(EXERCISE BRIEF): Your task is to reproduce exactly the lines that run from the beginning of the data through the line where "refine ⟨hrrx, hsgd, htables, hrestart, (congrArg" appears.

*****

/-- What an opening whose frame completes no message leaves of the guard, the clip counts, the loader and the notes. -/
theorem openWindow_calm_rest (h : Calm j.rrx.lock o s.cmu) (time : Nat) :
    let w := windowStart time j s
    let t := openWindow time j o s
    t.rrx = w.rrx ∧ t.sgd = w.sgd ∧ t.tables = w.tables ∧ t.cmu.restartPending = false ∧
      t.ios.outClips = w.ios.outClips ∧ t.tpe.busClips = w.tpe.busClips ∧
      t.cmu.shedNote = (s.cmu.shedNote || decide (0 < shedTaps time j s)) ∧
      t.tld = (if idleReaches s.tld then s.tld.closed else s.tld.countIdle) ∧
      t.cmu.fault = (windowStaged o s.draws (windowStart time j s)).cmu.fault := by
  obtain ⟨k, ⟨_, _, _, _, _, _, _, _, hk⟩, e⟩ := openWindow_calm h time
  obtain ⟨hnote, hrestart⟩ := windowStaged_notes o s.draws time j s
  obtain ⟨hsgd, hios, htpe⟩ := marked_frame (markOf j.rrx.lock o) (shedTaps time j s)
    (windowStaged o s.draws (windowStart time j s))
  have hrrx := marked_rrx (markOf j.rrx.lock o) (shedTaps time j s) (windowStaged o s.draws (windowStart time j s))
  have htables := marked_tables (markOf j.rrx.lock o) (shedTaps time j s)
    (windowStaged o s.draws (windowStart time j s))
  have htld := marked_tld (markOf j.rrx.lock o) (shedTaps time j s) (windowStaged o s.draws (windowStart time j s))
  obtain ⟨_, _, _, hearly⟩ := earlyStages_frame (windowStart time j s)
  have hearlyClips : (earlyStages (windowStart time j s)).ios.outClips = (windowStart time j s).ios.outClips := by
    rw [hearly]
    rfl
  rw [windowStaged_rrx] at hrrx
  rw [windowStaged_tables] at htables
  rw [windowStaged_sgd] at hsgd
  rw [windowStaged_ios] at hios
  rw [windowStaged_tpe] at htpe
  rw [windowStaged_tld_calm h time] at htld
  rw [marked_cmu] at hk
  dsimp only
  rw [e, hk]
  clear e hk
  generalize windowStaged o s.draws (windowStart time j s) = a at hnote hrestart hsgd hios htpe hrrx htables htld ⊢
  generalize earlyStages (windowStart time j s) = b at hios htpe hearlyClips
  generalize windowStart time j s = w at hsgd hios htpe hrrx htables hearlyClips ⊢
  generalize shedTaps time j s = n at hsgd hios htpe hrrx htables htld ⊢
  refine ⟨hrrx, hsgd, htables, hrestart, (congrArg Ios.outClips hios).trans hearlyClips, ?_, ?_, htld, rfl⟩
  · show (marked (markOf j.rrx.lock o) n a).tpe.busClips = _
    rw [htpe]
  · rw [← hnote]

/-! ### The events that open a window -/

/-- The row of an event that opens a window runs it after the window that still runs. -/
theorem exec_opening {event : Instr} (hrows : rowsExist s = true) (ho : j.opening = some o)
    (hevent : (∃ f, event = .frameArrival time f ∧ j = s.rrx.takeFrame time f) ∨
      (event = .watchExpiry ∧ watchTime s.rrx = some time ∧ j = s.rrx.takeMissing) ∨
      (event = .localFrameTimerExpiry ∧ localTime s.rrx = some time ∧ j = s.rrx.takeLocal)) :
    exec event s = .next (openWindow time j o (endWindow s)) := by
  rw [← ringOutcome_opens ho hrows]
  rcases hevent with ⟨f, rfl, rfl⟩ | ⟨rfl, ht, rfl⟩ | ⟨rfl, ht, rfl⟩
  · exact exec_frameArrival time f s
  · exact exec_watchExpiry ht
  · exact exec_localFrameTimerExpiry ht

/-- The state in which the receiver has taken the event. -/
def eventTaken (j : Taken) (s : State) : State := takeEvent j (expireFirst s.draws { s with draws := s.draws + 4 })

theorem eventTaken_eq (j : Taken) (s : State) : eventTaken j s = { s with
    rrx := j.rrx, cmu := (eventTaken j s).cmu, tld := (eventTaken j s).tld, draws := (eventTaken j s).draws } := by
  obtain ⟨_, _, _, _, h⟩ := expireFirst_frame { s with draws := s.draws + 4 } s.draws
  rw [eventTaken, takeEvent_eq, h]

theorem eventTaken_restartPending (j : Taken) (s : State) :
    (eventTaken j s).cmu.restartPending = s.cmu.restartPending := by
  obtain ⟨_, _, _, _, hfirst⟩ := expireFirst_frame { s with draws := s.draws + 4 } s.draws
  obtain ⟨k, hk, htake⟩ := takeEvent_frame (expireFirst s.draws { s with draws := s.draws + 4 }) j
  rw [eventTaken, htake]
  refine hk.restartPending.trans ?_
  rw [hfirst]

theorem eventTaken_tld (j : Taken) (h : idleReaches s.tld = false) : (eventTaken j s).tld = s.tld := by
  rw [eventTaken, takeEvent_eq, expireFirst_never (s := { s with draws := s.draws + 4 }) h]

theorem startBlocks_eventTaken (time : Nat) (j : Taken) (s : State) :
    startBlocks time (eventTaken j s) = windowStart time j s := rfl

/-- Settles O33: the stages of every opening, and what a frame that completes no message leaves beside them. -/
theorem openingEventsRunTheWindow : Obligations.OpeningEventsRunTheWindow := by
  intro event time j o s hrows ho hevent
  refine ⟨_, eventTaken j (endWindow s), exec_opening hrows ho hevent, eventTaken_eq j _, ?_, fun hidle => ?_, ?_⟩
  · rw [eventTaken_restartPending, endWindow_cmu]
  · rw [eventTaken_tld j (by rw [endWindow_tld]; exact hidle), endWindow_tld]
  · dsimp only
    rw [startBlocks_eventTaken]
    obtain ⟨hlines, hmemory, hlapse, hin, hios, htpe, hdmc⟩ := openWindow_stages time j o (endWindow s)
    refine ⟨hlines, hmemory, hlapse, hin, hios, htpe, hdmc, fun hcalm => ?_⟩
    have hcalm : Calm j.rrx.lock o (endWindow s).cmu := fun f hf hk hl => by
      rw [endWindow_cmu]
      exact hcalm f hf hk hl
    obtain ⟨hrrx, hsgd, htables, hrestart, hout, hbus, hnote, htld, hfault⟩ := openWindow_calm_rest hcalm time
    obtain ⟨hworst, hwindows⟩ := openWindow_calm_shed hcalm time
    have hscc := openWindow_scc hcalm time
    have hsvu := openWindow_svu hcalm time
    rw [endWindow_tld] at htld
    rw [endWindow_cmu] at hnote
    refine ⟨fun hno => ?_, fun f hlock hf hmark => ?_, hrrx, hsgd, htables, hrestart, hout, hbus, hworst, hwindows, hnote,
      fun hclosed => ?_, fun n hopen hidle => ⟨fun hbelow => ?_, fun hlimit => ⟨?_, fun hnone hkept => ?_⟩⟩⟩
    · have hmarkOf : markOf j.rrx.lock o = false := by
        rw [Bool.eq_false_iff]
        intro hm
        obtain ⟨hlock, f, hf, hmark⟩ := (markOf_iff _ _).1 hm
        rw [hno hlock f hf] at hmark
        cases hmark
      rw [hmarkOf] at hscc hsvu
      exact ⟨hscc.trans (if_neg fun h => Bool.false_ne_true h.1), hsvu⟩
    · have hmarkOf : markOf j.rrx.lock o = true := (markOf_iff _ _).2 ⟨hlock, f, hf, hmark⟩
      rw [hmarkOf] at hscc hsvu
      have hstaged := windowStaged_svu o (endWindow s).draws (windowStart time j (endWindow s))
      refine ⟨fun harmed => hscc.trans (if_pos ⟨rfl, harmed⟩), fun harmed => hscc.trans (if_neg fun h => harmed h.2),
        fun c hstate hstart hconfig htrigger => ?_, fun hother => ?_⟩
      · exact hsvu.trans ((takeMark_svu_set (by rw [hstaged]; exact hstate) (by rw [hstaged]; exact hstart)
          (by rw [hstaged]; exact hconfig) htrigger).trans (by rw [hstaged]))
      · exact hsvu.trans ((takeMark_svu_kept (by rw [hstaged]; exact hother)).trans hstaged)
    · rw [htld, countIdle_closed _ hclosed, if_neg]
      simp [idleReaches, hclosed]
    · rw [htld, countIdle_some hopen hidle, if_neg]
      rw [idleReaches_iff]
      rintro ⟨_, m, hm, hreach⟩
      rw [hidle] at hm
      cases hm
      exact hbelow hreach
    · rw [htld, if_pos ((idleReaches_iff _).2 ⟨hopen, n, hidle, hlimit⟩)]
      rfl
    · have hreach : idleReaches (endWindow s).tld = true := by
        rw [endWindow_tld]
        exact (idleReaches_iff _).2 ⟨hopen, n, hidle, hlimit⟩
      obtain ⟨number, hnumber, hwhich⟩ := windowStaged_fault_calm hcalm time hreach hnone hkept
      rw [windowStaged_rtx, ← openWindow_rtx, endWindow_rtx] at hwhich
      rw [endWindow_tld] at hnumber
      exact ⟨number, hfault.trans hnumber, hwhich⟩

*****

(RESULT):
/-- What an opening whose frame completes no message leaves of the guard, the clip counts, the loader and the notes. -/
theorem openWindow_calm_rest (h : Calm j.rrx.lock o s.cmu) (time : Nat) :
    let w := windowStart time j s
    let t := openWindow time j o s
    t.rrx = w.rrx ∧ t.sgd = w.sgd ∧ t.tables = w.tables ∧ t.cmu.restartPending = false ∧
      t.ios.outClips = w.ios.outClips ∧ t.tpe.busClips = w.tpe.busClips ∧
      t.cmu.shedNote = (s.cmu.shedNote || decide (0 < shedTaps time j s)) ∧
      t.tld = (if idleReaches s.tld then s.tld.closed else s.tld.countIdle) ∧
      t.cmu.fault = (windowStaged o s.draws (windowStart time j s)).cmu.fault := by
  obtain ⟨k, ⟨_, _, _, _, _, _, _, _, hk⟩, e⟩ := openWindow_calm h time
  obtain ⟨hnote, hrestart⟩ := windowStaged_notes o s.draws time j s
  obtain ⟨hsgd, hios, htpe⟩ := marked_frame (markOf j.rrx.lock o) (shedTaps time j s)
    (windowStaged o s.draws (windowStart time j s))
  have hrrx := marked_rrx (markOf j.rrx.lock o) (shedTaps time j s) (windowStaged o s.draws (windowStart time j s))
  have htables := marked_tables (markOf j.rrx.lock o) (shedTaps time j s)
    (windowStaged o s.draws (windowStart time j s))
  have htld := marked_tld (markOf j.rrx.lock o) (shedTaps time j s) (windowStaged o s.draws (windowStart time j s))
  obtain ⟨_, _, _, hearly⟩ := earlyStages_frame (windowStart time j s)
  have hearlyClips : (earlyStages (windowStart time j s)).ios.outClips = (windowStart time j s).ios.outClips := by
    rw [hearly]
    rfl
  rw [windowStaged_rrx] at hrrx
  rw [windowStaged_tables] at htables
  rw [windowStaged_sgd] at hsgd
  rw [windowStaged_ios] at hios
  rw [windowStaged_tpe] at htpe
  rw [windowStaged_tld_calm h time] at htld
  rw [marked_cmu] at hk
  dsimp only
  rw [e, hk]
  clear e hk
  generalize windowStaged o s.draws (windowStart time j s) = a at hnote hrestart hsgd hios htpe hrrx htables htld ⊢
  generalize earlyStages (windowStart time j s) = b at hios htpe hearlyClips
  generalize windowStart time j s = w at hsgd hios htpe hrrx htables hearlyClips ⊢
  generalize shedTaps time j s = n at hsgd hios htpe hrrx htables htld ⊢
  refine ⟨hrrx, hsgd, htables, hrestart, (congrArg Ios.outClips hios).trans hearlyClips, ?_, ?_, htld, rfl⟩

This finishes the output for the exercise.